Port Arthur School District: Sorry One of Our Principals Hit Your Fifth-Grade Children
Port Arthur police are investigating an elementary school principal who reportedly hit fifth-grade students who performed poorly on practice tests last week.
The Beaumont Enterprise reported that the Port Arthur Independent School District has apologized for the behavior of Travis Elementary School Principal Bessie Johnson, a 40-year district employee. One student and his mother told the Port Arthur News that Johnson had the entire fifth grade line up in the hall and point to their scores on the practice test for the über-important State of Texas Assessments of Academic Readiness, or "STAAR," which probably has a whole section devoted to acronyms.

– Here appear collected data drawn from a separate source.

-- ==== Sys2Proof/Tests/Slice0.lean ====
section
/-!
SUPPORT. Tests and witnesses. Expected results are the vectors of spec/95_test_vectors.md (named in each comment)
or words written out from the encodings of spec/; each is about one operation or one step on a small state. Each
`witness_…` shows that the hypotheses of a statement of Certificates/Slice0/Obligations.lean can be met, clause by
clause.
-/

open Sys2Proof Sys2Proof.Machine

namespace Sys2Proof.Tests

/-! ### Helpers -/

/-- A field of the next state, none where the outcome is no next state. -/
def after {α : Type} (f : State → α) : Host.Outcome State Fault Refusal → Option α
  | .next t => some (f t)
  | .fault _ => none
  | .refused _ => none

/-- The refusal of an outcome. -/
def refusal : Host.Outcome State Fault Refusal → Option Refusal
  | .next _ => none
  | .fault _ => none
  | .refused r => some r

/-- The response an operation leaves. -/
def answered (o : Host.Outcome State Fault Refusal) : Option Response := (after State.response o).join

/-- The state after reset, with the environment's next replies listed. -/
def withReplies (l : List Reply) : State := { State.reset with replies := l }

/-- A state in an `ACQ` state with a poll budget, replies and samples listed. -/
def at_ (a : Acq) (budget : Nat) (l : List Reply) (d : List Bool) : State :=
  { State.reset with acq := a, replies := l, samples := d, cfg := { Config.default with retryBudget := budget } }

/-- WaitingForData, with `done` whether a WAIT has returned, with replies listed. -/
def waited (done : Bool) (l : List Reply) : State := { at_ .waitingForData 3 l [] with waitDone := done }

/-- The reply to a register read with the value byte `v` (reply byte 0 is 0xFF throughout). -/
def value (v : Byte) : Reply := .bytes [0xFF, 0x21, v]

/-! ### WellFormed: an ill-formed term for each check -/

theorem test_wellFormed_rreg_unnamed : (Instr.rreg 0x0F).wellFormed Config.default = false := by decide

theorem test_wellFormed_wreg_unnamed : (Instr.wreg 0x12 0x00).wellFormed Config.default = false := by decide

theorem test_wellFormed_named : (Instr.rreg 0x10).wellFormed Config.default = true := by decide

/-- U14, U15: each way a configuration is illegal. -/
theorem test_illegal_configurations :
    { Config.default with nDummy := 0 }.legal = false ∧ { Config.default with tResetLowMs := 99 }.legal = false ∧
    { Config.default with offBoth := 7 }.legal = false ∧ { Config.default with offBoth := 4 }.legal = false ∧
    { Config.default with offCrcOnly := 1 }.legal = false ∧
    { Config.default with offCrcOnly := 4, offBoth := 1 }.legal = false ∧
    { Config.default with regMap := { RegMap.default with id := 0x11 } }.legal = false := by decide

/-- R8: a fixed parameter at another value (opcodes, saturation codes); P4 at any value is legal. -/
theorem test_fixed_parameters :
    { Config.default with opStart := 0x09 }.legal = false ∧ { Config.default with opRreg := 0x21 }.legal = false ∧
    { Config.default with opSyocal := 0x19, opSfocal := 0x16 }.legal = false ∧
    { Config.default with satPos := 0x7FFFFE }.legal = false ∧
    { Config.default with tCalSettleMs := some 200 }.legal = true := by decide

theorem test_illegal_tables :
    { Config.default with refPTable := [("A", 0), ("B", 0)] }.legal = false ∧
    { Config.default with pinTable := [("AIN3", 0b0101), ("AIN4", 0b0100)] }.legal = false := by decide

theorem test_default_legal : Config.default.legal = true := by decide

/-! ### Decoding: words written out from the encodings of R71 to R75 and R79 -/

/-- RREG INPMUX: byte 0 001 10001, byte 1 0001 0000, byte 2 zero (F24). -/
theorem test_decode_rreg : decode Config.default [0b00110001, 0b00010000, 0b00000000] = some (.rreg 0b10001) := by
  decide

/-- WREG PGA 0x07: byte 0 010 10000, byte 1 0000 0111 (F25). -/
theorem test_decode_wreg :
    decode Config.default [0b01010000, 0b00000111, 0b00000000, 0b00000000, 0b00000000] =
      some (.wreg 0b10000 0b00000111) := by decide

/-- START: 0000 1000, 0001 0000, 0 (S14). -/
theorem test_decode_start : decode Config.default [0b00001000, 0b00010000, 0b00000000] = some .start := by decide

/-- STOP: 0000 1010 (S15). -/
theorem test_decode_stop : decode Config.default [0b00001010, 0b00010000, 0b00000000] = some .stop := by decide

/-- RDATA: 0001 0010 and eight zero bytes (S13). -/
theorem test_decode_rdata : decode Config.default [0b00010010, 0, 0, 0, 0, 0, 0, 0, 0] = some .rdata := by decide

/-- SYOCAL 0001 0110 and SFOCAL 0001 1001 (S16). -/
theorem test_decode_calibrations :
    decode Config.default [0b00010110, 0b00010000] = some .syocal ∧
    decode Config.default [0b00011001, 0b00010000] = some .sfocal := by decide

/-- RESET 0000 0110, NOP 0000 0000, GANCAL 0001 0111, LOCK 1111 0010, UNLOCK 1111 0101 (R79). -/
theorem test_decode_parameter_opcodes :
    decode Config.default [0b00000110, 0b00010000, 0b00000000] = some .reset ∧
    decode Config.default [0b00000000] = some .nop ∧ decode Config.default [0b00010111] = some .gancal ∧
    decode Config.default [0b11110010] = some .lock ∧ decode Config.default [0b11110101] = some .unlock := by decide

/-- R81: bytes that are no frame the block emits. -/
theorem test_decode_refuses :
    decode Config.default [0b01100000] = none ∧ decode Config.default [0b01010000] = none ∧
    decode Config.default [] = none := by decide

/-- R89: a frame with another byte 1, a byte too many or a byte too few is not the frame. -/
theorem test_recognise_byte_for_byte :
    recognise Config.default [0x08, 0x10, 0x00] = some .start ∧ recognise Config.default [0x08, 0x55, 0x00] = none ∧
    recognise Config.default [0x08, 0x10, 0x00, 0x00] = none ∧ recognise Config.default [0x31, 0x10] = none ∧
    recognise Config.default [0x50, 0x07, 0x00, 0x00, 0x00] = some (.wreg 0x10 0x07) := by decide

/-- F23: no carry from the address into the base. -/
theorem test_encode_top_address :
    encode Config.default (.rreg 0x1F) = [0x3F, 0x10, 0x00] ∧
    encode Config.default (.wreg 0x1F 0x01) = [0x5F, 0x01, 0x00, 0x00, 0x00] := by decide

/-! ### Builders and parsers (F, Q) -/

/-- F8: three dummy bytes. -/
theorem test_build_rreg :
    answered (execOp (.buildRreg "PGA") { State.reset with cfg := { Config.default with nDummy := 3 } }) =
      some (.ok (.frame [0x30, 0x10, 0x00, 0x00, 0x00])) := by decide

/-- F9. -/
theorem test_build_rreg_unknown :
    answered (execOp (.buildRreg "FOO") State.reset) = some (.err (.unknownIdentifier (.name "FOO"))) := by decide

/-- F15. -/
theorem test_build_wreg :
    answered (execOp (.buildWreg "FSCAL2" 0x40) State.reset) =
      some (.ok (.frame [0x4C, 0x40, 0x00, 0x00, 0x00])) := by decide

/-- F17 to F22. -/
theorem test_build_constants :
    answered (execOp .buildStart State.reset) = some (.ok (.frame [0x08, 0x10, 0x00])) ∧
    answered (execOp .buildStop State.reset) = some (.ok (.frame [0x0A, 0x10, 0x00])) ∧
    answered (execOp .buildReset State.reset) = some (.ok (.frame [0x06, 0x10, 0x00])) ∧
    answered (execOp .buildRdata State.reset) = some (.ok (.frame [0x12, 0, 0, 0, 0, 0, 0, 0, 0])) ∧
    answered (execOp .buildSyocal State.reset) = some (.ok (.frame [0x16, 0x10])) ∧
    answered (execOp .buildSfocal State.reset) = some (.ok (.frame [0x19, 0x10])) := by decide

The boy's mother told the paper that "the students were told to sit on their knees if they had failed...and they remained on their knees for an extended period of time while the principal walked down the hall hitting them individually on the back, wrist and arms."
The school district has been mum on how, if at all, Johnson was disciplined, since that sort of thing is classified as a "personnel matter." However, Mark Porterie, the deputy superintendent, was quick to point out that "Mrs. Johnson runs a wonderful campus. The school is actually a recognized campus and never have we had a problem such as this from that campus." (The school's motto is "Committed to Excellence," but we think it should be changed to "Committed to Excellence -- Or Else!").
Porterie also told the Port Arthur News that "We agree there are numerous other ways to encourage students to do better in their academic classes."
Frankly, we tried to think of better motivational tools than hitting, but we came up empty-handed. So we called Porterie to brainstorm. He immediately referred us to the detective in charge of the investigation, but when we told him we wanted to get a more academic perspective on things, he was game. We asked for examples, besides hitting, that are a good way to encourage kids.
"There's always the fact that you talk to children, that you encourage them, and just overall, just love the students. And I'll leave it at that," he said, and added later, "There are...several ways to encourage children to do better. And that's what I meant with that statement."
HB: Would it help if [we] threw some suggestions out there?
HB: Tugging on their ears really, really hard. Is that a good way to encourage them?
MP: No, no, no.
HB: Kicking them in the shins.
MP: No, definitely not.
HB: Giving them a few sharp licks with a belt.
MP: Definitely not.
HB: What about just verbally mocking them? You know, maybe if there's some sort of handicap or noticeable physical defect?
MP: No, definitely not.
HB: Spitting on them?
MP: Oh God, no.
HB: What about, like, arming two of them with switchblades and having them do a battle?
MP: No, no, no, no -- definitely not....Let's hope our country never, ever gets to that point.
Well, there you have it. He shot down all our ideas on the best way to get kids to do better on tests. Guess we'll never be able to be a principal in Port Arthur.